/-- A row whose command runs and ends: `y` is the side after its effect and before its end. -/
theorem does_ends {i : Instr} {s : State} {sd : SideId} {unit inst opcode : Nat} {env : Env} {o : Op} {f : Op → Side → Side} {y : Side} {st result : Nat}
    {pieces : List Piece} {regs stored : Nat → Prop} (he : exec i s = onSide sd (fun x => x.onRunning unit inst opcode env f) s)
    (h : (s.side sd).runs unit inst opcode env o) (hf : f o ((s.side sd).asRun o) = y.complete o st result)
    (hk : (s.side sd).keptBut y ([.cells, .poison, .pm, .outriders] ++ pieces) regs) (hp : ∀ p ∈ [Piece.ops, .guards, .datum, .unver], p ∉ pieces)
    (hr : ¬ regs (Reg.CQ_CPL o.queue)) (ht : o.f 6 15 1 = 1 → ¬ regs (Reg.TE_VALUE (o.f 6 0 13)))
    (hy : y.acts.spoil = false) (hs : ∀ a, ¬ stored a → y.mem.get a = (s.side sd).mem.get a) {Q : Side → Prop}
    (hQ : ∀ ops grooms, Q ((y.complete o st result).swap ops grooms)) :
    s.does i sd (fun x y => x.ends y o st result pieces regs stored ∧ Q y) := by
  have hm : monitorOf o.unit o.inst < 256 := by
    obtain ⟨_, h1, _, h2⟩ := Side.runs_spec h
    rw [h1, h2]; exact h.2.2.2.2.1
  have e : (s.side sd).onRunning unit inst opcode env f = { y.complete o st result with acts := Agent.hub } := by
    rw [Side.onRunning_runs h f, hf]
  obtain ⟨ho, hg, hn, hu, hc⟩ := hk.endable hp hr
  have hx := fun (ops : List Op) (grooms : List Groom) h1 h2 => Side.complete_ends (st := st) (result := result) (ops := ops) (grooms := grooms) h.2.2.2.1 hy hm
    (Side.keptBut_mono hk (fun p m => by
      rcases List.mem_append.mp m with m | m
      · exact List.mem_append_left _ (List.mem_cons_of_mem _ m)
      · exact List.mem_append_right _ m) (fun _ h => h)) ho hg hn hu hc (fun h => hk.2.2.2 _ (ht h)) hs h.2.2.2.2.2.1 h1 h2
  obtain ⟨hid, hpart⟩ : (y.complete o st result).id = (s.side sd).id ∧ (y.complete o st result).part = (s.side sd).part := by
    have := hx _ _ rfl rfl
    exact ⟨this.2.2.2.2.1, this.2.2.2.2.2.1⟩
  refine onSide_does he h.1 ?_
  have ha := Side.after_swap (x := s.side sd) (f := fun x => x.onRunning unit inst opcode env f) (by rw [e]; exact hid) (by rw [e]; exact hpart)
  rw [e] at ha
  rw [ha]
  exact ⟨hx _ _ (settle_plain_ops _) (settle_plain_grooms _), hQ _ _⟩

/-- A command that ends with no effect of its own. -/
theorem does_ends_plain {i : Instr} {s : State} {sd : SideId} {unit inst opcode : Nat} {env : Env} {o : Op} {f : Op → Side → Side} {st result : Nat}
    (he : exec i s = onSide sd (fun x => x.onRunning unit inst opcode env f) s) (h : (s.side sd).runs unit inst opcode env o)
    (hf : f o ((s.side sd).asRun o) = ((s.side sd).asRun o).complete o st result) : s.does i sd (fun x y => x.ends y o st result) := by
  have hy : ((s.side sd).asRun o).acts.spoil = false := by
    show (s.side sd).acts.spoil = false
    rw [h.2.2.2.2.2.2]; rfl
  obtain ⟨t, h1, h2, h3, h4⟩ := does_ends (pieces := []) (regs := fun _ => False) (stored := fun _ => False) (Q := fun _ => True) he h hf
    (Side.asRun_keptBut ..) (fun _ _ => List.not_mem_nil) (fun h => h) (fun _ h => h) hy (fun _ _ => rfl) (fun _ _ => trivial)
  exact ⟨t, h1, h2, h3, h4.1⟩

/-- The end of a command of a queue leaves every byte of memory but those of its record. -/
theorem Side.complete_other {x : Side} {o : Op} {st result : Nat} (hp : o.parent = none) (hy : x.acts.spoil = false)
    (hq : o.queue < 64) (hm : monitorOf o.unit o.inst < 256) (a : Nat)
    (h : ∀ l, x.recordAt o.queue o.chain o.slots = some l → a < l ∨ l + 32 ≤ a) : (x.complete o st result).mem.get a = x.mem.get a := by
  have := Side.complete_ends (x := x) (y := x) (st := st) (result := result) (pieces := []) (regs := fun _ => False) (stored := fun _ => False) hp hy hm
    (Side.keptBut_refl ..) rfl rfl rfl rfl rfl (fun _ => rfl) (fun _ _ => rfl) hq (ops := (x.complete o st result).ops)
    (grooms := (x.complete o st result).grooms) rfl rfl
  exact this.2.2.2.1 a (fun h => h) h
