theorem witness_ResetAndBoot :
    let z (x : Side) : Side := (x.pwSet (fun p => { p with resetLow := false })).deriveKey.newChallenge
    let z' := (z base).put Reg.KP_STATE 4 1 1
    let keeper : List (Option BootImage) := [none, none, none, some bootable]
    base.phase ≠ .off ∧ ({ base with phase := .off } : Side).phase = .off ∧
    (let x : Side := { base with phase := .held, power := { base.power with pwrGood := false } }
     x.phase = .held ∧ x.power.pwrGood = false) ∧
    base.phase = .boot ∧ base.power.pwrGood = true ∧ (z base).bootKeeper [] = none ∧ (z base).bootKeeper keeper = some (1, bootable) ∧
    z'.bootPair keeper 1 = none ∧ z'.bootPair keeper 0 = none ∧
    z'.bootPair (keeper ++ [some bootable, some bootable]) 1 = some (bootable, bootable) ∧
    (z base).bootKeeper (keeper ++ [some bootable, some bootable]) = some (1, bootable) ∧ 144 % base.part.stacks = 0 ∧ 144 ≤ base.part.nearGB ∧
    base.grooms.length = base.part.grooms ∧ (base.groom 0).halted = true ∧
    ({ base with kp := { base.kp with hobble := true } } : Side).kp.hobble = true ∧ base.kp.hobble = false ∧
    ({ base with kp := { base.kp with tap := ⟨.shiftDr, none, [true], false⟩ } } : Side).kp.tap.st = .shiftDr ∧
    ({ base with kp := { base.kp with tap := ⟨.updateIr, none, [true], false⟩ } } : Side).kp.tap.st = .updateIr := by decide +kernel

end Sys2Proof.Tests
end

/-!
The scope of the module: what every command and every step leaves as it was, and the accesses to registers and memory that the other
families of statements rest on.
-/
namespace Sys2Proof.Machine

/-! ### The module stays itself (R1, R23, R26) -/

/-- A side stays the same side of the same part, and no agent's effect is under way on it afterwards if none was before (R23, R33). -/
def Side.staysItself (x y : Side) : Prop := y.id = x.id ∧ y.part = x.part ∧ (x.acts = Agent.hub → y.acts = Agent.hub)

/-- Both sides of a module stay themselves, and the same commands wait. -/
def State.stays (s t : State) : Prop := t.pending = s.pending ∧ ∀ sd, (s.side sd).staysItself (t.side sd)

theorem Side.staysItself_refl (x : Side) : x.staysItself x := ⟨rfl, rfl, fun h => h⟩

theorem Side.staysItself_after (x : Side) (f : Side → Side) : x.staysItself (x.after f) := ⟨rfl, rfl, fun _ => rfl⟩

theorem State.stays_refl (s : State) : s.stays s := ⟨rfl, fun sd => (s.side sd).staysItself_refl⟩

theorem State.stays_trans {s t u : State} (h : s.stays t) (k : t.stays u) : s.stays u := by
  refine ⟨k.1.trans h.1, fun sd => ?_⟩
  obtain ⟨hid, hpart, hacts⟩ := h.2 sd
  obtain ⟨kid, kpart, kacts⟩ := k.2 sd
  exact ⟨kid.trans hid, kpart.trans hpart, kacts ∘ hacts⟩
☆ ☆ ☆ ☆ ☆
#### WORK INSTRUCTIONS:
Here the job is to set down exactly the lines of the material above that fall between the one with "x.phase = .held" and the one with "theorem State.stays_refl (s", inclusive, and nothing beyond them.

#### EXERCISE RESPONSE:
     x.phase = .held ∧ x.power.pwrGood = false) ∧
    base.phase = .boot ∧ base.power.pwrGood = true ∧ (z base).bootKeeper [] = none ∧ (z base).bootKeeper keeper = some (1, bootable) ∧
    z'.bootPair keeper 1 = none ∧ z'.bootPair keeper 0 = none ∧
    z'.bootPair (keeper ++ [some bootable, some bootable]) 1 = some (bootable, bootable) ∧
    (z base).bootKeeper (keeper ++ [some bootable, some bootable]) = some (1, bootable) ∧ 144 % base.part.stacks = 0 ∧ 144 ≤ base.part.nearGB ∧
    base.grooms.length = base.part.grooms ∧ (base.groom 0).halted = true ∧
    ({ base with kp := { base.kp with hobble := true } } : Side).kp.hobble = true ∧ base.kp.hobble = false ∧
    ({ base with kp := { base.kp with tap := ⟨.shiftDr, none, [true], false⟩ } } : Side).kp.tap.st = .shiftDr ∧
    ({ base with kp := { base.kp with tap := ⟨.updateIr, none, [true], false⟩ } } : Side).kp.tap.st = .updateIr := by decide +kernel

end Sys2Proof.Tests
end

/-!
The scope of the module: what every command and every step leaves as it was, and the accesses to registers and memory that the other
families of statements rest on.
-/
namespace Sys2Proof.Machine

/-! ### The module stays itself (R1, R23, R26) -/

/-- A side stays the same side of the same part, and no agent's effect is under way on it afterwards if none was before (R23, R33). -/
def Side.staysItself (x y : Side) : Prop := y.id = x.id ∧ y.part = x.part ∧ (x.acts = Agent.hub → y.acts = Agent.hub)

/-- Both sides of a module stay themselves, and the same commands wait. -/
def State.stays (s t : State) : Prop := t.pending = s.pending ∧ ∀ sd, (s.side sd).staysItself (t.side sd)

theorem Side.staysItself_refl (x : Side) : x.staysItself x := ⟨rfl, rfl, fun h => h⟩

theorem Side.staysItself_after (x : Side) (f : Side → Side) : x.staysItself (x.after f) := ⟨rfl, rfl, fun _ => rfl⟩

theorem State.stays_refl (s : State) : s.stays s := ⟨rfl, fun sd => (s.side sd).staysItself_refl⟩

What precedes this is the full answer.